La grève des routiers a été annoncée longtemps à l'avance. Le patronat, les patrons routiers et les autres, se sont préparés à cet affrontement. Ils ont peaufiné un scénario où patrons, gouvernement et directions syndicales ont chacun leur rôle, avec un seul objectif final : faire subir aux chauffeurs routiers une lourde défaite.

Le dimanche, à quelques heures du démarrage de la grève, pendant que le principal syndicat patronal, l'UFT, quittait les négociations, l'UNOSTRA signait avec la CFDT et FO un préaccord bidon que le principal dirigeant de la CFDT n'hésitait pas à qualifier " d'historique ". Dans le même temps le ministre des transports, JC Gayssot, faisait parvenir aux routiers une lettre pour les inciter à ne pas se mettre en grève.

Si les routiers, à la base, n'avaient pas pressenti ces manœuvres et n'avaient pas, dans plusieurs régions, entamé la grève avant l'heure, celle-ci n'aurait pas eu lieu. Les directions syndicales étaient visiblement prêtes à la brader avant même qu'elle démarre.

La détermination des grévistes était évidente. D'emblée, au premier matin de la grève, le nombre de barrages était quatre fois plus élevé qu'au début de celle de 96.

Dès le lundi, le gouvernement a alterné les beaux discours et les coups contre les routiers. Le matin, il a envoyé les CRS déloger les grévistes aux postes frontières et le soir, Gayssot dialoguer avec eux à un barrage du Mans. Le mardi, pour continuer à souffler le chaud et le froid, la reprise des négociations a été annoncée, mais l'UFT a déclaré qu'elle négocierait le... mercredi.

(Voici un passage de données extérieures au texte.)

-- ==== Sys2Proof/Machine/HostProgram.lean ====
section
/-! DEFINITION. How a host drives the block: bus accesses by address (R14), host steps (R73), the API's expansions (R74) and
the dispatch a host performs when it takes the interrupt (R121). The host is no part of the block: nothing here is used by
`step`. -/

namespace Sys2Proof.Machine

/-- A register of the window by its name (R36). -/
inductive Reg where
  | cmd
  | argPeriod
  | argHandle
  | status
  | config
  | cmpA
  | cmpB
  | counter
  | cbHandle
  | irqAck
deriving DecidableEq, Repr

/-- `offset(reg)` (R36). -/
def Reg.offset : Reg → Nat
  | .cmd => 0x00
  | .argPeriod => 0x04
  | .argHandle => 0x08
  | .status => 0x0C
  | .config => 0x10
  | .cmpA => 0x14
  | .cmpB => 0x18
  | .counter => 0x1C
  | .cbHandle => 0x20
  | .irqAck => 0x24

/-- `MemWrite(addr, size, v)` as the block sees it: the address less `BLOCK_BASE` (R14, R48). -/
def memWrite (cfg : Config) (addr : Nat) (size : Size) (v : Word) : Cycle :=
  .access (.write ((addr : Int) - cfg.blockBase) size v)

/-- `MemRead(addr, size)` as the block sees it (R14, R48). -/
def memRead (cfg : Config) (addr : Nat) (size : Size) : Cycle := .access (.read ((addr : Int) - cfg.blockBase) size)

/-- The byte lane of a register's word that a byte-wide bridge shows at a window offset: lane `off mod 4` of the word at
the multiple of four below (R52). -/
def State.laneByte (s : State) (off : Nat) : Byte := byteLane (s.regRead (off - off % 4)) (off % 4)

/-- `WR reg, v` (R73). -/
def wr (r : Reg) (v : Word) : Cycle := .access (.write r.offset .word v)

/-- `RD reg` (R73). -/
def rd (r : Reg) : Cycle := .access (.read r.offset .word)

/-- `WR CMD, <command>` (R73). -/
def wrCmd (i : Instr) : Cycle := wr .cmd (encode i)

/-- `CLK n`: `n` clock cycles with no host access (R73). -/
def clk (n : Nat) : List Cycle := List.replicate n .idle

/-- How many clock cycles from the start of one it takes up to and including the cycle of the `n`-th tick, with no host
access; none where the counter does not move (R22, R109, R110). -/
def State.cyclesToTicks (s : State) : Nat → Option Nat
  | 0 => some 0
  | n + 1 => s.ecs.div?.map fun d => s.phase.toNat + n * d

/-- `TICKS n`, as the idle clock cycles it takes in a state (R73). -/
def State.ticks (s : State) (n : Nat) : Option (List Cycle) := (s.cyclesToTicks n).map clk

/-- An operation of the source's API (R74). -/
inductive ApiOp where
  | initialise (us : Word)
  | setPeriod (us : Word)
  | start
  | stop
  | restart
  | resume
  | pwm (ch duty : Nat) (us : Option Word)
  | setPwmDuty (ch duty : Nat)
  | disablePwm (ch : Nat)
  | attachInterrupt (cb : Word) (us : Option Word)
  | detachInterrupt
deriving DecidableEq, Repr

/-- The host accesses an API operation expands to (R74). Where a `ch` above 3 or a `duty` above 2047 is given, the spec has no
word for the call (R72's assembler refuses it); there the model's expansion keeps the low bits that fit the field, unchecked,
so that `disablePwm` of channel 4 becomes `DISPWM A`. DESIGN CHOICE, assumption log 13. -/
def ApiOp.expand : ApiOp → List Cycle
  | .initialise us => [wr .argPeriod us, wrCmd .init]
  | .setPeriod us => [wr .argPeriod us, wrCmd .setperiod]
  | .start => [wrCmd .start]
  | .stop => [wrCmd .stop]
  | .restart => [wrCmd .restart]
  | .resume => [wrCmd .resume]
  | .pwm ch duty none => [wrCmd (.pwm false ch duty)]
  | .pwm ch duty (some us) => [wr .argPeriod us, wrCmd (.pwm true ch duty)]
  | .setPwmDuty ch duty => [wrCmd (.setduty ch duty)]
  | .disablePwm ch => [wrCmd (.dispwm ch)]
  | .attachInterrupt cb none => [wr .argHandle cb, wrCmd (.attach false)]
  | .attachInterrupt cb (some us) => [wr .argHandle cb, wr .argPeriod us, wrCmd (.attach true)]
  | .detachInterrupt => [wrCmd .detach]

/-- Go on from a next state; a stop stays that stop. -/
def onNext {α : Type} (o : Host.Outcome State Fault Refusal) (f : State → Host.Outcome α Fault Refusal) :
    Host.Outcome α Fault Refusal :=
  match o with
  | .next t => f t
  | .fault r => .fault r
  | .refused r => .refused r

/-- The given clock cycles one after the other, whatever the host has lined up beside them. -/
def runCycles : List Cycle → State → Host.Outcome State Fault Refusal
  | [], s => .next s
  | c :: cs, s => onNext (runCycle c s) (runCycles cs)

/-- What a host does when it takes the interrupt (R121): read `STATUS`, read `CB_HANDLE`, acknowledge, and then invoke the
callback the handle names if `CBV` was read as 1. Answers the block's state after the acknowledge and the handle to
invoke, none where nothing is invoked. The three accesses in consecutive clock cycles are the model's choice, log 13. -/
def dispatch (s : State) : Host.Outcome (State × Option Word) Fault Refusal :=
  onNext (runCycle (rd .status) s) fun s1 =>
  onNext (runCycle (rd .cbHandle) s1) fun s2 =>
  onNext (runCycle (wr .irqAck 1) s2) fun s3 =>
  .next (s3, if (s1.rdata.getD 0).getLsbD 3 then some (s2.rdata.getD 0) else none)

/-- The canonical start-up (R133): configure, then `PWM` per chosen channel, then a callback if one is given, then start.
Channel A before channel B is the model's choice, log 13. -/
def canonicalStart (us : Word) (dutyA dutyB : Option Nat) (cb : Option Word) : List Cycle :=
  (ApiOp.initialise us).expand
    ++ (dutyA.elim [] fun d => (ApiOp.pwm 0 d none).expand)
    ++ (dutyB.elim [] fun d => (ApiOp.pwm 1 d none).expand)
    ++ (cb.elim [] fun h => (ApiOp.attachInterrupt h none).expand)
    ++ ApiOp.start.expand

end Sys2Proof.Machine
end

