/-! The commands, one each (95_test_vectors.md, sections 2.5 to 2.8) -/

/-- SP1. -/
theorem test_init_configures : ends (exec .init { base with psel := .none, argPeriod := 1000 }) (fun t =>
    decide (t.psel = .div1 ∧ t.reload = 8000 ∧ t.run = .stopped ∧ t.statusWord = 0x200)) = true := by decide
/-- SP2. -/
theorem test_init_keeps_the_interrupt : ends (exec .init
    { base with run := .counting, cnt := 100, ovf := true, ovie := true, cbv := true, argPeriod := 1000 }) (fun t => decide (t.run = .stopped ∧ t.ovf = true ∧ t.ovie = true ∧ t.cbv = true ∧
      t.irq = true)) = true := by decide
/-- SP3, SP8. -/
theorem test_setperiod_stopped : ends (exec .setperiod { base with argPeriod := 20000, chA := onA }) (fun t => decide (t.psel = .div8 ∧ t.reload = 20000 ∧ t.run = .stopped ∧ t.chA.cmp = 4000)) = true := by
  decide
/-- SP5: no new phase where the selector stays. -/
theorem test_setperiod_counting : ends (exec .setperiod { base with run := .counting, cnt := 5000, argPeriod := 200 })
    (fun t => decide (t = { base with run := .counting, cnt := 5000, argPeriod := 200, reload := 1600 } ∧
      t.tick.cnt = 4999 ∧ t.tick.dir = .down)) = true := by decide
/-- RC1, PS1: at ÷1 the phase drawn is 1. -/
theorem test_start_from_stopped : ends (exec .start { base with cnt := 1234, dir := .down, ovf := true }) (fun t =>
    decide (t.run = .counting ∧ t.cnt = 0 ∧ t.dir = .up ∧ t.ovf = false ∧ t.phase = 1)) = true := by decide
/-- RC4: with no period configured the counter never moves. -/
theorem test_start_unconfigured : ends (exec .start { base with psel := .none }) (fun t =>
    decide (t.statusWord = 1 ∧ t.cnt = 0 ∧ t.clockCycle = t)) = true := by decide
/-- RC5. -/
theorem test_stop : ends (exec .stop { base with run := .counting, cnt := 4321, dir := .down, ovf := true }) (fun t =>
    decide (t = { base with cnt := 4321, dir := .down, ovf := true })) = true := by decide
/-- RC7, RC2. -/
theorem test_restart : ends (exec .restart { base with run := .counting, cnt := 3000, ovf := true }) (fun t =>
    decide (t.run = .counting ∧ t.cnt = 0 ∧ t.dir = .up ∧ t.ovf = false)) = true := by decide
/-- RC8, RC10. -/
theorem test_resume_from_stopped : ends (exec .resume { base with cnt := 4321, dir := .down, ovf := true }) (fun t =>
    decide (t.run = .counting ∧ t.cnt = 4321 ∧ t.dir = .down ∧ t.ovf = true ∧ t.phase = 1)) = true := by decide
/-- RC9. -/
theorem test_resume_from_counting : ends (exec .resume slow) (fun t => decide (t = slow)) = true := by decide
/-- PW1, PW13: the period first, the other channel stale. -/
theorem test_pwm_with_period : ends (exec (.pwm true 1 512) { base with argPeriod := 20000, chA := onA }) (fun t => decide (t.psel = .div8 ∧ t.reload = 20000 ∧ t.run = .stopped ∧
      t.chB = { en := true, cmp := 10000, pindir := true } ∧ t.chA.cmp = 4000)) = true := by decide
/-- PW5, PW3: the clamped duty; an unrecognized channel. -/
theorem test_pwm_without_period : ends (exec (.pwm false 0 2047) { base with argPeriod := 20000 }) (fun t =>
    decide (t = { base with argPeriod := 20000, chA := { en := true, cmp := 8000, pindir := true } })) = true ∧
    ends (exec (.pwm true 2 512) { base with argPeriod := 20000 }) (fun t => decide (t = { base with argPeriod := 20000 }))
      = true := by decide
/-- PW6. -/
theorem test_setduty_disabled : ends (exec (.setduty 1 1023) { base with reload := 20000 }) (fun t =>
    decide (t = { base with reload := 20000, chB := { en := false, cmp := 19980, pindir := false } })) = true := by decide
/-- PW7, PW8. -/
theorem test_setduty_full_scale : ends (exec (.setduty 0 1024) { base with chA := onA })
    (fun t => decide (t.chA = { en := true, cmp := 8000, pindir := true })) = true ∧
    ends (exec (.setduty 2 512) base) (fun t => decide (t = base)) = true := by decide
/-- PW10. -/
theorem test_dispwm : ends (exec (.dispwm 0) { base with chA := onA })
    (fun t => decide (t.chA = { en := false, cmp := 4000, pindir := true } ∧ t.chB = base.chB)) = true := by decide
/-- PW12. -/
theorem test_dispwm_unrecognized : ends (exec (.dispwm 3) brink) (fun t => decide (t = brink)) = true := by decide
/-- IN1, IN2. -/
theorem test_attach : ends (exec (.attach false) { base with psel := .none, argHandle := 0x1234 }) (fun t =>
    decide (t.handle = 0x1234 ∧ t.statusWord = 0x0C ∧ t.irq = false)) = true ∧
    ends (exec (.attach true) { base with argHandle := 0x1234, argPeriod := 100 }) (fun t =>
      decide (t.handle = 0x1234 ∧ t.psel = .div1 ∧ t.reload = 800)) = true := by decide
/-- IN3, IN6. -/
theorem test_attach_stale_overflow : ends (exec (.attach false) { base with ovf := true, handle := 7 }) (fun t =>
    decide (t.handle = 0 ∧ t.cbv = true ∧ t.ovf = true ∧ t.irq = true)) = true := by decide
/-- IN4. -/
theorem test_detach : ends (exec .detach { base with ovf := true, ovie := true, cbv := true, handle := 0x1234 }) (fun t =>
    decide (t.ovie = false ∧ t.cbv = true ∧ t.handle = 0x1234 ∧ t.ovf = true ∧ t.irq = false)) = true := by decide
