-- ==== Sys2Proof/Machine/Input.lean ====
section
/-! DEFINITION. What the outside does to the machine: the host-visible registers, the inputs a step takes, and the host's written syntax. -/

namespace Sys2Proof.Machine

/-- The five host-visible registers, numbered 0 to 4 (R11). -/
inductive HostReg where
  /-- `x[0]` (R12). -/
  | len
  /-- `x[1]` (R13). -/
  | k
  /-- `x[2]`, the command port (R14). -/
  | cmd
  /-- `x[3]` (R15). -/
  | status
  /-- `x[4]` (R16). -/
  | result
  deriving DecidableEq, Repr

/-- The number of a register (R11). -/
def hostRegNumber : HostReg → Nat
  | .len => 0
  | .k => 1
  | .cmd => 2
  | .status => 3
  | .result => 4

/-- The register of a number; there is none above 4 (R11). -/
def hostRegOfNumber : Nat → Option HostReg
  | 0 => some .len
  | 1 => some .k
  | 2 => some .cmd
  | 3 => some .status
  | 4 => some .result
  | _ => none

/-- One interaction of the outside with the machine. The step takes them one at a time (log 8). -/
inductive Input where
  /-- `WR x[i], w`: a host write of a register; a write of `cmd` starts an operation (R14, R63). -/
  | writeReg (r : HostReg) (w : Word)
  /-- `RD x[i]`: a host read of a register (R63). -/
  | readReg (r : HostReg)
  /-- The host writes one octet of its buffer, outside any operation (R10). -/
  | writeBuf (i : Nat) (b : Octet)
  /-- The host reads one octet of its buffer, outside any operation (R10). -/
  | readBuf (i : Nat)
  /-- The reset event, between operations (R170, R171). -/
  | reset
  /-- An AOP word at the accumulator's input (R70). DESIGN CHOICE, log 9: inside an operation the sequencer gives it. -/
  | aop (w : AopWord)
  /-- An IEN word at the inverter's input (R90). DESIGN CHOICE, log 9: inside an operation the sequencer gives it. -/
  | ien (w : IenWord)
  deriving DecidableEq, Repr

/-- The written syntax of a host's operations (R63, R64). -/
inductive HostOp where
  /-- `ENCODE len, k` -/
  | encode (len k : Int)
  /-- `VERIFY len, k` -/
  | verify (len k : Int)
  /-- `SUM len`, the pseudo-operation `ENCODE len, 0` (R64). -/
  | sum (len : Int)
  deriving DecidableEq, Repr

end Sys2Proof.Machine
end

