-- ==== Sys2Proof/Syntax.lean ====
section
/-! DEFINITION. The operations of the engine, one constructor per row of spec/opcode_table.json. -/

namespace Sys2Proof

/-- The two operations a host issues and the six micro-operations of the sub-blocks (30_encoding.md section 10).
The pseudo-operation SUM is ENCODE with `K = 0` (R64) and has no constructor of its own. -/
inductive Instr where
  /-- ENCODE (R111). Its operands are `LEN`, `K` and the buffer. -/
  | encode
  /-- VERIFY (R114). Its operands are `LEN`, `K` and the buffer. -/
  | verify
  /-- A.HOLD (R71): the accumulator keeps its sums. -/
  | aHold
  /-- A.CLR (R72): the accumulator clears its sums. -/
  | aClr
  /-- A.ABS b (R73): the accumulator absorbs the octet `b`. -/
  | aAbs (b : Octet)
  /-- A.RED (R74): the accumulator reduces its sums modulo 255. -/
  | aRed
  /-- I.HOLD (R91): the inverter keeps its octets. -/
  | iHold
  /-- I.INV (R92): the inverter computes and latches its octets. -/
  | iInv
  deriving DecidableEq, Repr

end Sys2Proof
end

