-- ==== Sys2Proof/Decode.lean ====
section
/-! DEFINITION. Decoding of the three control-word formats, the encoder, and the host's written syntax (spec/30_encoding.md). -/

namespace Sys2Proof

/-- Why a control word is no instruction. -/
inductive DecodeError where
  /-- A word written to `x[2]` that is neither ENCODE nor VERIFY (R52). -/
  | illegalCommand (w : Word)
  deriving DecidableEq, Repr

/-- The command word of ENCODE (R51). -/
def encodeCommand : Word := 0x00000001

/-- The command word of VERIFY (R51). -/
def verifyCommand : Word := 0x00000002

/-- Format CMD: all 32 bits are compared (R51), every other word is illegal (R52). -/
def decodeCmd (w : Word) : Except DecodeError Instr :=
  if w = encodeCommand then .ok .encode
  else if w = verifyCommand then .ok .verify
  else .error (.illegalCommand w)

/-- Field `aop`, bits 9:8 of an AOP word (R50). -/
def aopField (w : AopWord) : BitVec 2 := w.extractLsb 9 8

/-- Field `b`, bits 7:0 of an AOP word (R50). -/
def aopOctet (w : AopWord) : Octet := w.extractLsb 7 0

/-- Format AOP: `aop` selects the micro-operation; `b` is used by A.ABS only (R61). -/
def decodeAop (w : AopWord) : Instr :=
  if aopField w = 0b00 then .aHold
  else if aopField w = 0b01 then .aClr
  else if aopField w = 0b10 then .aAbs (aopOctet w)
  else .aRed

/-- Format IEN: `ien` selects the micro-operation (R62). -/
def decodeIen (w : IenWord) : Instr :=
  if w = 0 then .iHold else .iInv

/-- Decoding of a control word, total; only a command word can be rejected. -/
def decode : ControlWord → Except DecodeError Instr
  | .cmd w => decodeCmd w
  | .aop w => .ok (decodeAop w)
  | .ien w => .ok (decodeIen w)

/-- An AOP word from its two fields (R50). -/
def aopWord (aop : BitVec 2) (b : Octet) : AopWord := aop ++ b

/-- The word of an instruction (30_encoding.md section 10); a field `b` that a micro-operation ignores is 0. -/
def encode : Instr → ControlWord
  | .encode => .cmd encodeCommand
  | .verify => .cmd verifyCommand
  | .aHold => .aop (aopWord 0b00 0)
  | .aClr => .aop (aopWord 0b01 0)
  | .aAbs b => .aop (aopWord 0b10 b)
  | .aRed => .aop (aopWord 0b11 0)
  | .iHold => .ien 0
  | .iInv => .ien 1

/-- The control word with bits `w`, in the format whose width the opcode table gives as `nbits`: 32 for CMD, 10 for
AOP and 1 for IEN, or the same in whole bytes. There is no word where `w` has a bit the format does not have. -/
def tableControlWord (nbits w : Nat) : Option ControlWord :=
  if nbits = 32 then (if w < 2 ^ 32 then some (.cmd (BitVec.ofNat 32 w)) else none)
  else if nbits = 16 ∨ nbits = 10 then (if w < 2 ^ 10 then some (.aop (BitVec.ofNat 10 w)) else none)
  else if nbits = 8 ∨ nbits = 1 then (if w < 2 ^ 1 then some (.ien (BitVec.ofNat 1 w)) else none)
  else none

/-- The instruction the decoder reads from a word numbered as spec/opcode_table.json numbers it. -/
def decodeTableWord (nbits w : Nat) : Option Instr :=
  match tableControlWord nbits w with
  | some cw => (decode cw).toOption
  | none => none

/-- The 32-bit word a host writes for an integer: `v mod 2^32` (R63). -/
def hostWord (v : Int) : Word := BitVec.ofInt 32 v

/-- The three register writes of an operation, `LEN`, then `K`, then the command word that starts it (R63). -/
def hostWrites (len k : Int) (command : Word) : List Machine.Input :=
  [.writeReg .len (hostWord len), .writeReg .k (hostWord k), .writeReg .cmd command]

/-- The host's register writes of a written operation (R63, R64). -/
def expandHostOp : Machine.HostOp → List Machine.Input
  | .encode len k => hostWrites len k encodeCommand
  | .verify len k => hostWrites len k verifyCommand
  | .sum len => hostWrites len 0 encodeCommand

end Sys2Proof
end

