-- ==== Sys2Proof/Machine/Ports.lean ====
section
/-! DEFINITION. How the machine takes one input from the outside: control words, host register and buffer accesses, reset. -/

namespace Sys2Proof.Machine

/-- A control word arrives at its block: it is decoded and run. Only a command word can fail to decode; it raises
IllegalCommand, before the operands are looked at (R52, R142, R144). -/
def runControlWord (cw : ControlWord) (s : State) : Host.Outcome State Fault Refusal :=
  match decode cw with
  | .ok i => exec i s
  | .error _ => .next (raise .illegalCommand s)

/-- A host write of a register: `LEN` and `K` take any word (R12, R13), `CMD` starts an operation (R14), writes of
`STATUS` and `RESULT` are ignored (R15, R16). -/
def writeHostReg (r : HostReg) (w : Word) (s : State) : Host.Outcome State Fault Refusal :=
  match r with
  | .len => .next (s.setLen w)
  | .k => .next (s.setK w)
  | .cmd => runControlWord (.cmd w) s
  | .status => .next s
  | .result => .next s

/-- A host read of one octet of the buffer. -/
def readHostBuf (i : Nat) (s : State) : Host.Outcome State Fault Refusal :=
  match memRead s i with
  | .ok b => .next (s.deliver (b.setWidth 32))
  | .error f => .fault f

/-- What the machine does with one input; each is one atomic step (R110, R171). -/
def takeInput (inp : Input) (s : State) : Host.Outcome State Fault Refusal :=
  match inp with
  | .writeReg r w => writeHostReg r w s
  | .readReg r => .next (s.deliver (readHostReg s r))
  | .writeBuf i b => settle (memWrite s i b)
  | .readBuf i => readHostBuf i s
  | .reset => .next (resetEvent s)
  | .aop w => runControlWord (.aop w) s
  | .ien w => runControlWord (.ien w) s

/-- The input that brings a control word to its block: a host write of `CMD`, or a word at a sub-block's input. -/
def inputOfControlWord : ControlWord → Input
  | .cmd w => .writeReg .cmd w
  | .aop w => .aop w
  | .ien w => .ien w

end Sys2Proof.Machine
end

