-- ==== Sys2Proof/Laws/PerInstr.lean ====
section
/-! SUPPORT. The family TableRow: the word of each instruction against its row of spec/opcode_table.json. -/

namespace Sys2Proof.Laws.TableRow

open Sys2Proof

/-- The width of the row's word in whole bytes, its match and its mask, as spec/opcode_table.json gives them. -/
def row : Instr → Nat × Nat × Nat
  | .encode => (32, 0x00000001, 0xFFFFFFFF)
  | .verify => (32, 0x00000002, 0xFFFFFFFF)
  | .aHold => (16, 0x000, 0x300)
  | .aClr => (16, 0x100, 0x300)
  | .aAbs _ => (16, 0x200, 0x300)
  | .aRed => (16, 0x300, 0x300)
  | .iHold => (8, 0x0, 0x1)
  | .iInv => (8, 0x1, 0x1)

/-- The bits of a control word. -/
def bits : ControlWord → Nat
  | .cmd w => w.toNat
  | .aop w => w.toNat
  | .ien w => w.toNat

/-- The word of an instruction has its row's format, and under the row's mask it is the row's match; and the same bits
read as a word of that row give the instruction back. -/
def Statement (i : Instr) : Prop :=
  tableControlWord (row i).1 (bits (encode i)) = some (encode i) ∧
  bits (encode i) &&& (row i).2.2 = (row i).2.1 ∧
  decodeTableWord (row i).1 (bits (encode i)) = some i

theorem encode : Statement .encode := by refine ⟨?_, ?_, ?_⟩ <;> decide
theorem verify : Statement .verify := by refine ⟨?_, ?_, ?_⟩ <;> decide
theorem aHold : Statement .aHold := by refine ⟨?_, ?_, ?_⟩ <;> decide
theorem aClr : Statement .aClr := by refine ⟨?_, ?_, ?_⟩ <;> decide
theorem aAbs (b : Octet) : Statement (.aAbs b) := by
  refine ⟨?_, ?_, ?_⟩ <;> revert b <;> decide +kernel
theorem aRed : Statement .aRed := by refine ⟨?_, ?_, ?_⟩ <;> decide
theorem iHold : Statement .iHold := by refine ⟨?_, ?_, ?_⟩ <;> decide
theorem iInv : Statement .iInv := by refine ⟨?_, ?_, ?_⟩ <;> decide

end Sys2Proof.Laws.TableRow
end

Les médias ont augmenté la pression sur les grévistes en se faisant largement l'écho des réactions des patrons routiers et des gouvernements européens, ou de celle de Chirac qui est intervenu lui-même pour y aller de son couplet sur la " libre circulation ".

La police a été mobilisée pour stationner aux points névralgiques et tourner autour des barrages. Mais certainement pas pour empêcher les provocations à l'égard des grévistes. Dans le Nord un chauffard a foncé sur un barrage et a blessé gravement deux routiers. Dans la nuit de mardi à mercredi, un patron de Vitrolles a organisé un commando d'une vingtaine de nervis qui a attaqué, cagoulé et armé de battes de base-ball, un barrage et blessé sérieusement trois grévistes.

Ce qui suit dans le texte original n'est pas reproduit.